La place de la gare a conservé la saveur de ses débuts. Superbe, vaste. L’Hôtel des Voyageurs accueille l’association « L’Appui ». Un restaurant s’était aussi installé à côté des maisons des quelques riverains. Les premiers pas d’une seconde existence qui n’attend qu’à naître…

Côté voies, plus rien… Les belles fleurs de René Bronchart et Noël Taburiaux ont disparu. Ces deux cheminots avaient planté un sculptural parterre à l’endroit de la douane des années 20. Il leur arrivait très souvent de revenir à la gare, une fois leur service accompli, pour entretenir leur chef-d’oeuvre… Nostalgie.

Une reconversion réussie

L’Hôtel des Voyageurs. Superbe bâtiment au passé prestigieux, l’ancien « Hôtel des Voyageurs » est aujourd’hui en bien meilleur état que la gare à laquelle il fait face. Il est vrai qu’il ne resta guère inoccupé après la cessation de son activité commerciale initiale. L’Athénée de Quiévrain y disposa longtemps d’un site de classes vertes très apprécié, à deux pas du Caillou-qui-Bique et non loin de la France. Mais depuis l’an 2000, la belle maison de maître abrite le personnel et les pensionnaires de l’Appui, une asbl qui s’occupe de personnes handicapées mentales. Patiemment, celles-ci redonnent notamment aux lieux un charme bucolique qui vaut assurément le déplacement. Dommage, vraiment, que la vieille station frontalière n’ait pas connu cette chance

Le parterre fleuri de la gare. Deux cheminots de la gare de Roisin-Autreppe, René Bronchart et Noël Taburiaux, avaient planté un sculptural parterre de fleurs à l’endroit où la douane avait jadis installé son quartier général frontalier. Il leur arrivait très souvent de revenir à la gare, une fois leur service accompli, pour entretenir leur chef-d’oeuvre.

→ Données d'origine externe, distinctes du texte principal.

-- ==== Sys2Proof/Machine/Core.lean ====
section
/-! DEFINITION. The block as the host runs it. -/

def Sys2Proof.core : Host.Core :=
  { State := Sys2Proof.Machine.State, Fault := Sys2Proof.Machine.Fault, Refusal := Sys2Proof.Machine.Refusal, step := Sys2Proof.Machine.step, reset := Sys2Proof.Machine.State.reset }
end

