/-- What FP, DX, CP, XTE, GE and RS make of a Stitch, and its DONE bit (04_rows_and_stitches.md, Stages and the classes
they serve; 05_duplicate_finding.md, Domains and keyed fingerprints; 05_duplicate_finding.md, Inline lookup;
06_slot_class_compression.md, Level, dictionary and class; 06_slot_class_compression.md, Frames off the head;
15_keys_and_ciphers.md, XTS for data at rest; 07_map_and_tiers.md, Superblocks and placement). -/
def Obligations.WriteStagesMakeTheirOutput : Prop :=
  (∀ (sid : Nat) (x : Stitch) (key : Bytes) (s : State),
    let u : State := s.fpWork sid x
    s.pins.powered = true → s.AtStage sid stFP x → s.keyOf (0x3000 + x.domain) = some key →
    ∃ t, exec (.fpStage sid .good) s = .next t ∧
      t = s.live u.afterStage ∧
      (u.stitchAfter sid).any (fun y => y.fp == hmacSha256 key x.data && y.data == x.data && bit y.done (stFP - 1)) = true) ∧
  (∀ (sid cid gen : Nat) (x : Stitch) (w : State) (s : State),
    let u : State := s.lookupDx sid x
    s.pins.powered = true → s.AtStage sid stDX x → x.parked = none → x.waitsPage = false → x.waitsCid = none → x.cls ≠ 4 →
    s.indexSlot x.inst (s.indexPage x.inst x.fp) = none → s.dedupOn x.domain = false → (s.countLookup x).dedupOn x.domain = false →
    (s.countLookup x).takeCid x.inst = some (cid, gen, w) →
    ∃ t, exec (.dxStage sid .good) s = .next t ∧
      t = s.live u.afterStage ∧
      (u.stitchAfter sid).any (fun y => y.cid == cid && y.gen == (gen + 1) % 256 && bit y.done (stDX - 1)) = true) ∧
  (∀ (sid : Nat) (x : Stitch) (s : State),
    let u : State := s.cpWork sid x
    s.pins.powered = true → s.AtStage sid stCP x → bit x.flags 1 = true →
    ∃ t, exec (.cpStage sid .good) s = .next t ∧
      t = s.live u.afterStage ∧
      (u.stitchAfter sid).any (fun y => y.data == x.data && y.slotClass == 15 && y.stored == 4096 && bit y.flags 4 && bit y.done (stCP - 1)) = true) ∧
  (∀ (sid : Nat) (x : Stitch) (key : Bytes) (s : State),
    let u : State := s.xteWork sid x
    let w : Nat := x.guard ^^^ guardMask key (xtsTweak x.cid x.gen x.domain)
    s.pins.powered = true → s.AtStage sid stXTE x → s.keyOf x.keySlot = some key →
    ∃ t, exec (.xteStage sid .good) s = .next t ∧
      t = s.live u.afterStage ∧
      (u.stitchAfter sid).any (fun y => y.data == xtsEnc key (xtsTweak x.cid x.gen x.domain) x.data && y.headers == slotHeaders w x.cid x.gen x.slotClass (slotsOf x.slotClass) && bit y.done (stXTE - 1)) = true) ∧
  (∀ (sid : Nat) (x : Stitch) (s : State),
    let u : State := s.geWork sid x
    s.pins.powered = true → s.AtStage sid stGE x → bit x.flags 8 = true →
    ∃ t, exec (.geStage sid .good) s = .next t ∧
      t = s.live u.afterStage ∧
      (u.stitchAfter sid).any (fun y => y.data == frameBytes x.guard 0 0 true x.data && bit y.done (stGE - 1)) = true) ∧
  (∀ (sid : Nat) (x : Stitch) (o : OpenSb) (s : State),
    let u : State := s.rsWork sid x
    s.pins.powered = true → s.AtStage sid stRS x → x.cls ≠ 2 → x.cls ≠ 3 → s.openFor x.inst (s.writeStream x) = some o →
    ∃ t, exec (.rsStage sid .good) s = .next t ∧
      t = s.live u.afterStage ∧
      (u.stitchAfter sid).any (fun y => y.stripe == (o.nextPlace (slotsOf x.slotClass)).1 % 2 ^ 32 && y.slot == (o.nextPlace (slotsOf x.slotClass)).2.2 && bit y.done (stRS - 1)) = true)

L 98 A – En 1892, soit plus de 10 ans après l’arrivée du chemin de fer à Roisin, la ligne est prolongée en France vers Bavay. Roisin-Autreppe devient ainsi une gare internationale. Un bureau des douanes est construit en face du bâtiment principal le long de la voie 2.

La gare avait fière allure avec son quai 1 protégé par une marquise en fer forgé.

En 1939, suite à la déclaration de guerre entre la France et l’Allemagne, la liaison frontalière sera démontée pour raisons stratégiques et ne sera plus jamais rétablie. Dès lors une plaque tournante permis l’évolution des locomotives pour reprendre la direction de Dour.

Pour le trafic des marchandises, la gare était équipée d’une cour avec rampe de chargement, d’un hangar et d’un pont à peser les wagons. Outre le transbordement de produits agricoles et de bois, un raccordement acheminait vers la gare la production des « Carrières et Marbreries de la Honnelle ».

Le 28 mai 1960 à 20h40, le dernier train de voyageur quitte Roisin. Que de regrets ! La région ne manquait pourtant pas de charme pour l’exploitation d’un chemin de fer touristique.

Aujourd’hui les bâtiments de la gare sont en cours de rénovation afin d’être convertis en logements.